/-- The other members that can be reached. -/
def State.otherMembers (s : State) : List Nat := (maskMembers s.fab.members).filter (· != s.fab.device)

/-- The PF's own read of host memory leaves by port A while its link is up, and by port B otherwise (R451). -/
def State.pfPort (s : State) : Option Nat := if s.host.portA.up then some 0 else if s.host.portB.up then some 1 else none

/-- A shard's frames and CRC table are asked of host memory, with the PASID of the container's hbuf (R146); nothing while a read of it is outstanding. -/
def State.readShard (s : State) (n k : Nat) (h : Shard) (port : Nat) : State :=
  if s.host.reads.any fun r => r.purpose == ReadPurpose.shard n k then s
  else
    let m := s.model n
    let b : Option Hbuf := match m.phase with
      | .restoring => m.serviceSource
      | _ => m.source.orElse fun _ => m.serviceSource
    s.requestRead port 0 (b.bind (·.pasid)) ⟨s.host.nextRead, port, 4096, h.hostAddr, h.padded, s.aon.clock, .shard n k, none, 0, 0xFFFFFFFF, false, 0⟩ false

/-! ## The end of an epoch (R463, R464) -/

/-- The deferred EPOCH_COMMIT of a model. -/
def State.commitItem (s : State) (n : Nat) : Option Deferred :=
  s.cx.deferred.find? fun d => match d.cmd with
    | .epochCommit k _ => k == n
    | _ => false

/-- The notice of an EPOCH_COMMIT, where one is due. -/
def State.commitNotice (s : State) (n status : Nat) : State :=
  match s.commitItem n with
  | some d => s.notice d status []
  | none => s

/-- A model without an open epoch. -/
def Model.closed (m : Model) : Model :=
  { m with
    opened := 0, source := none, openImage := none, phase := .none_, frontier := 0, podCommitted := 0, reported := 0, cuts := []
    frames := [], verified := [], badReads := [], restoreTo := 0, restoreStep := 0, endStatus := 0 }

/-- The reads of a model's shards are forgotten. -/
def State.dropShardReads (s : State) (n : Nat) : State :=
  { s with host := { s.host with reads := s.host.reads.filter fun r => match r.purpose with
    | .shard k _ => k != n
    | _ => true } }

/-- A restore fails: the model has no epoch in service (R464). -/
def State.restoreFails (s : State) (n : Nat) : State :=
  let st := (s.model n).endStatus
  let s1 := (s.dropShardReads n).setModel n fun m => { m.closed with service := 0, image := none, serviceSource := none }
  (s1.cometF7 8 (n * 16) [n]).commitNotice n st

/-- A layer's distribution begins: each shard that this member reads is asked of host memory. When no port is up, the read
fails; what follows is left to the caller. -/
def State.beginLayer (s : State) (n : Nat) : Option State :=
  let m := s.model n
  match m.current with
  | none => some s
  | some i =>
    let mine := (i.layerShards m.podCommitted).filter fun h => h.2.reader == s.fab.device
    let s1 := s.setModel n fun m => { m with
      frames := [], verified := [], badReads := [], reported := 0, restoreStep := 0
      phase := match m.phase with
        | .restoring => .restoring
        | _ => .staging }
    if mine.isEmpty then some s1
    else (s.pfPort).map fun p => forEach mine s1 fun s h => s.readShard n h.1 h.2 p

/-- The highest frontier on any member, as far as this one knows. -/
def Model.highest (m : Model) : Nat := max m.frontier (m.podCommitted + (if m.reported = 0 then 0 else 1))

/-- An epoch ends without coming into service: its steps end, and layers already committed are restored from the old image. -/
def State.endEpoch (s : State) (n status : Nat) : State :=
  let m := s.model n
  let s1 := (s.endSteps (fun t => t.model == some n && t.epochW == m.opened && m.opened != 0) ST_ABORTED).dropShardReads n
  if m.service = 0 ∨ m.highest = 0 ∨ !m.swapping then (s1.setModel n Model.closed).commitNotice n status
  else
    let s2 := s1.setModel n fun m => { m with
      phase := .restoring, restoreTo := m.highest, restoreStep := 0, podCommitted := 0, frontier := 0, endStatus := status
      openImage := none, source := none }
    match s2.beginLayer n with
    | some s3 => s3
    | none => s2.restoreFails n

_Problem details_.
When you reach the end of the records, set them all down again exactly.

_Solution for this task_.
/-- The other members that can be reached. -/
def State.otherMembers (s : State) : List Nat := (maskMembers s.fab.members).filter (· != s.fab.device)

/-- The PF's own read of host memory leaves by port A while its link is up, and by port B otherwise (R451). -/
def State.pfPort (s : State) : Option Nat := if s.host.portA.up then some 0 else if s.host.portB.up then some 1 else none

/-- A shard's frames and CRC table are asked of host memory, with the PASID of the container's hbuf (R146); nothing while a read of it is outstanding. -/
def State.readShard (s : State) (n k : Nat) (h : Shard) (port : Nat) : State :=
  if s.host.reads.any fun r => r.purpose == ReadPurpose.shard n k then s
  else
    let m := s.model n
    let b : Option Hbuf := match m.phase with
      | .restoring => m.serviceSource
      | _ => m.source.orElse fun _ => m.serviceSource
    s.requestRead port 0 (b.bind (·.pasid)) ⟨s.host.nextRead, port, 4096, h.hostAddr, h.padded, s.aon.clock, .shard n k, none, 0, 0xFFFFFFFF, false, 0⟩ false

/-! ## The end of an epoch (R463, R464) -/

/-- The deferred EPOCH_COMMIT of a model. -/
def State.commitItem (s : State) (n : Nat) : Option Deferred :=
  s.cx.deferred.find? fun d => match d.cmd with
    | .epochCommit k _ => k == n
    | _ => false

/-- The notice of an EPOCH_COMMIT, where one is due. -/
def State.commitNotice (s : State) (n status : Nat) : State :=
  match s.commitItem n with
  | some d => s.notice d status []
  | none => s

/-- A model without an open epoch. -/
def Model.closed (m : Model) : Model :=
  { m with
    opened := 0, source := none, openImage := none, phase := .none_, frontier := 0, podCommitted := 0, reported := 0, cuts := []
    frames := [], verified := [], badReads := [], restoreTo := 0, restoreStep := 0, endStatus := 0 }

/-- The reads of a model's shards are forgotten. -/
def State.dropShardReads (s : State) (n : Nat) : State :=
  { s with host := { s.host with reads := s.host.reads.filter fun r => match r.purpose with
    | .shard k _ => k != n
    | _ => true } }

/-- A restore fails: the model has no epoch in service (R464). -/
def State.restoreFails (s : State) (n : Nat) : State :=
  let st := (s.model n).endStatus
  let s1 := (s.dropShardReads n).setModel n fun m => { m.closed with service := 0, image := none, serviceSource := none }
  (s1.cometF7 8 (n * 16) [n]).commitNotice n st

/-- A layer's distribution begins: each shard that this member reads is asked of host memory. When no port is up, the read
fails; what follows is left to the caller. -/
def State.beginLayer (s : State) (n : Nat) : Option State :=
  let m := s.model n
  match m.current with
  | none => some s
  | some i =>
    let mine := (i.layerShards m.podCommitted).filter fun h => h.2.reader == s.fab.device
    let s1 := s.setModel n fun m => { m with
      frames := [], verified := [], badReads := [], reported := 0, restoreStep := 0
      phase := match m.phase with
        | .restoring => .restoring
        | _ => .staging }
    if mine.isEmpty then some s1
    else (s.pfPort).map fun p => forEach mine s1 fun s h => s.readShard n h.1 h.2 p

/-- The highest frontier on any member, as far as this one knows. -/
def Model.highest (m : Model) : Nat := max m.frontier (m.podCommitted + (if m.reported = 0 then 0 else 1))

/-- An epoch ends without coming into service: its steps end, and layers already committed are restored from the old image. -/
def State.endEpoch (s : State) (n status : Nat) : State :=
  let m := s.model n
  let s1 := (s.endSteps (fun t => t.model == some n && t.epochW == m.opened && m.opened != 0) ST_ABORTED).dropShardReads n
  if m.service = 0 ∨ m.highest = 0 ∨ !m.swapping then (s1.setModel n Model.closed).commitNotice n status
  else
    let s2 := s1.setModel n fun m => { m with
      phase := .restoring, restoreTo := m.highest, restoreStep := 0, podCommitted := 0, frontier := 0, endStatus := status
      openImage := none, source := none }
    match s2.beginLayer n with
    | some s3 => s3
    | none => s2.restoreFails n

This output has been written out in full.